Where a line looks odd, keep it as it is and transcribe all the material.

#### Excerpted data:
»»
-- ==== Sys2Proof/Machine/Ops.lean ====
section
/-! DEFINITION. The operations every unit shares: registers and their fields, counters, configuration space, free
values, outputs, device time, interrupt messages, the event queue, the AER bits. -/

namespace Sys2Proof.Machine

/-- The stored value of a register. -/
def Dev.reg (s : Dev) (k : RegKind) (i : Nat := 0) (j : Nat := 0) : Word :=
  Store.get RegId.reset s.regs ⟨k, i, j⟩

/-- A register replaced. -/
def Dev.setReg (s : Dev) (k : RegKind) (v : Word) (i : Nat := 0) (j : Nat := 0) : Dev :=
  { s with regs := Store.set RegId.ord RegId.reset s.regs ⟨k, i, j⟩ v }

/-- A field of a register, as a number. -/
def Dev.f (s : Dev) (f : Fld) (i : Nat := 0) (j : Nat := 0) : Nat := getBits (s.reg f.kind i j) f.lo f.w

/-- A field of a register, as a flag. -/
def Dev.b (s : Dev) (f : Fld) (i : Nat := 0) (j : Nat := 0) : Bool := decide (s.f f i j ≠ 0)

/-- A field of a register replaced; the rest of the register keeps its value. -/
def Dev.setF (s : Dev) (f : Fld) (v : Nat) (i : Nat := 0) (j : Nat := 0) : Dev :=
  s.setReg f.kind (putBits (s.reg f.kind i j) f.lo f.w v) i j

/-- A flag set or cleared. -/
def Dev.setB (s : Dev) (f : Fld) (v : Bool) (i : Nat := 0) (j : Nat := 0) : Dev := s.setF f (b2n v) i j

/-- A 48-bit saturating counter raised by `n` (R416). -/
def Dev.inc (s : Dev) (k : RegKind) (n : Nat := 1) (i : Nat := 0) (j : Nat := 0) : Dev :=
  s.setReg k (BitVec.ofNat 64 (min (getBits (s.reg k i j) 0 48 + n) (2 ^ 48 - 1))) i j

/-- A saturating field raised by `n`. -/
def Dev.bump (s : Dev) (f : Fld) (n : Nat := 1) (i : Nat := 0) (j : Nat := 0) : Dev :=
  s.setF f (min (s.f f i j + n) (2 ^ f.w - 1)) i j

/-- The half in charge: 0 West, 1 East (R393). -/
def Dev.ic (s : Dev) : Nat := s.f F.ROLE_STATUS_IN_CHARGE

/-- A word of a shadow set. -/
def Dev.sh (s : Dev) (k : TblKind) (i : Nat := 0) (j : Nat := 0) : Word := Store.get (fun _ => 0) s.shadow ⟨k, i, j⟩

/-- A word of an active set. -/
def Dev.ac (s : Dev) (k : TblKind) (i : Nat := 0) (j : Nat := 0) : Word := Store.get (fun _ => 0) s.active ⟨k, i, j⟩

/-- A word of a shadow set replaced. -/
def Dev.setSh (s : Dev) (k : TblKind) (v : Word) (i : Nat := 0) (j : Nat := 0) : Dev :=
  { s with shadow := Store.set TblId.ord (fun _ => 0) s.shadow ⟨k, i, j⟩ v }

/-- Something handed to the outside. -/
def Dev.emit (s : Dev) (o : Out) : Dev := { s with out := s.out ++ [o] }

/-- The next free value: a value that the manual leaves open (log 6). -/
def Dev.freeVal (s : Dev) : BitVec 64 := Config.freeBits s.free

/-- The counter of free values moved on by `n`. -/
def Dev.useFree (s : Dev) (n : Nat := 1) : Dev := { s with free := s.free + n }

/-! ### Configuration space (R81, R82; dword numbers of PCI Express Base 7.0, log 13) -/

/-- The value of a configuration dword after cold reset: Device Control, Link Control 2, the AER masks and severities, System Page Size
(PRESUMED, log 13), Slot Control of a port's function (R99), BUSY_RETRY_EN (R219), 0 elsewhere. -/
def CfgId.reset (c : CfgId) : BitVec 32 :=
  let off := 4 * c.dw
  match c.fn with
  | .stall _ => if off = 0x48 then 0x10 else 0
  | f =>
    let port := match f with
      | .port _ => true
      | _ => false
    let pf := f == .mgmtPf || f == .porterPf
    if off = 0x68 ∧ port = true then 0x7C0
    else if off = 0x58 ∧ pf = true then 0x2810
    else if off = 0x80 ∧ pf = false then 0x7
    else if off = 0x108 then 0x400000
    else if off = 0x10C then 0x462030
    else if off = 0x114 then 0xE000
    else if off = 0x314 then 1
    else if off = 0x180 ∧ f = .porterPf then 1
    else 0

/-- A configuration dword at byte offset `off`. -/
def Dev.cf (s : Dev) (f : Fn) (off : Nat) : BitVec 32 := Store.get CfgId.reset s.cfg ⟨f, off / 4⟩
««
#### Answer to the problem:
-- ==== Sys2Proof/Machine/Ops.lean ====
section
/-! DEFINITION. The operations every unit shares: registers and their fields, counters, configuration space, free
values, outputs, device time, interrupt messages, the event queue, the AER bits. -/

namespace Sys2Proof.Machine

/-- The stored value of a register. -/
def Dev.reg (s : Dev) (k : RegKind) (i : Nat := 0) (j : Nat := 0) : Word :=
  Store.get RegId.reset s.regs ⟨k, i, j⟩

/-- A register replaced. -/
def Dev.setReg (s : Dev) (k : RegKind) (v : Word) (i : Nat := 0) (j : Nat := 0) : Dev :=
  { s with regs := Store.set RegId.ord RegId.reset s.regs ⟨k, i, j⟩ v }

/-- A field of a register, as a number. -/
def Dev.f (s : Dev) (f : Fld) (i : Nat := 0) (j : Nat := 0) : Nat := getBits (s.reg f.kind i j) f.lo f.w

/-- A field of a register, as a flag. -/
def Dev.b (s : Dev) (f : Fld) (i : Nat := 0) (j : Nat := 0) : Bool := decide (s.f f i j ≠ 0)

/-- A field of a register replaced; the rest of the register keeps its value. -/
def Dev.setF (s : Dev) (f : Fld) (v : Nat) (i : Nat := 0) (j : Nat := 0) : Dev :=
  s.setReg f.kind (putBits (s.reg f.kind i j) f.lo f.w v) i j

/-- A flag set or cleared. -/
def Dev.setB (s : Dev) (f : Fld) (v : Bool) (i : Nat := 0) (j : Nat := 0) : Dev := s.setF f (b2n v) i j

/-- A 48-bit saturating counter raised by `n` (R416). -/
def Dev.inc (s : Dev) (k : RegKind) (n : Nat := 1) (i : Nat := 0) (j : Nat := 0) : Dev :=
  s.setReg k (BitVec.ofNat 64 (min (getBits (s.reg k i j) 0 48 + n) (2 ^ 48 - 1))) i j

/-- A saturating field raised by `n`. -/
def Dev.bump (s : Dev) (f : Fld) (n : Nat := 1) (i : Nat := 0) (j : Nat := 0) : Dev :=
  s.setF f (min (s.f f i j + n) (2 ^ f.w - 1)) i j

/-- The half in charge: 0 West, 1 East (R393). -/
def Dev.ic (s : Dev) : Nat := s.f F.ROLE_STATUS_IN_CHARGE

/-- A word of a shadow set. -/
def Dev.sh (s : Dev) (k : TblKind) (i : Nat := 0) (j : Nat := 0) : Word := Store.get (fun _ => 0) s.shadow ⟨k, i, j⟩

/-- A word of an active set. -/
def Dev.ac (s : Dev) (k : TblKind) (i : Nat := 0) (j : Nat := 0) : Word := Store.get (fun _ => 0) s.active ⟨k, i, j⟩

/-- A word of a shadow set replaced. -/
def Dev.setSh (s : Dev) (k : TblKind) (v : Word) (i : Nat := 0) (j : Nat := 0) : Dev :=
  { s with shadow := Store.set TblId.ord (fun _ => 0) s.shadow ⟨k, i, j⟩ v }

/-- Something handed to the outside. -/
def Dev.emit (s : Dev) (o : Out) : Dev := { s with out := s.out ++ [o] }

/-- The next free value: a value that the manual leaves open (log 6). -/
def Dev.freeVal (s : Dev) : BitVec 64 := Config.freeBits s.free

/-- The counter of free values moved on by `n`. -/
def Dev.useFree (s : Dev) (n : Nat := 1) : Dev := { s with free := s.free + n }

/-! ### Configuration space (R81, R82; dword numbers of PCI Express Base 7.0, log 13) -/

/-- The value of a configuration dword after cold reset: Device Control, Link Control 2, the AER masks and severities, System Page Size
(PRESUMED, log 13), Slot Control of a port's function (R99), BUSY_RETRY_EN (R219), 0 elsewhere. -/
def CfgId.reset (c : CfgId) : BitVec 32 :=
  let off := 4 * c.dw
  match c.fn with
  | .stall _ => if off = 0x48 then 0x10 else 0
  | f =>
    let port := match f with
      | .port _ => true
      | _ => false
    let pf := f == .mgmtPf || f == .porterPf
    if off = 0x68 ∧ port = true then 0x7C0
    else if off = 0x58 ∧ pf = true then 0x2810
    else if off = 0x80 ∧ pf = false then 0x7
    else if off = 0x108 then 0x400000
    else if off = 0x10C then 0x462030
    else if off = 0x114 then 0xE000
    else if off = 0x314 then 1
    else if off = 0x180 ∧ f = .porterPf then 1
    else 0

/-- A configuration dword at byte offset `off`. -/
def Dev.cf (s : Dev) (f : Fn) (off : Nat) : BitVec 32 := Store.get CfgId.reset s.cfg ⟨f, off / 4⟩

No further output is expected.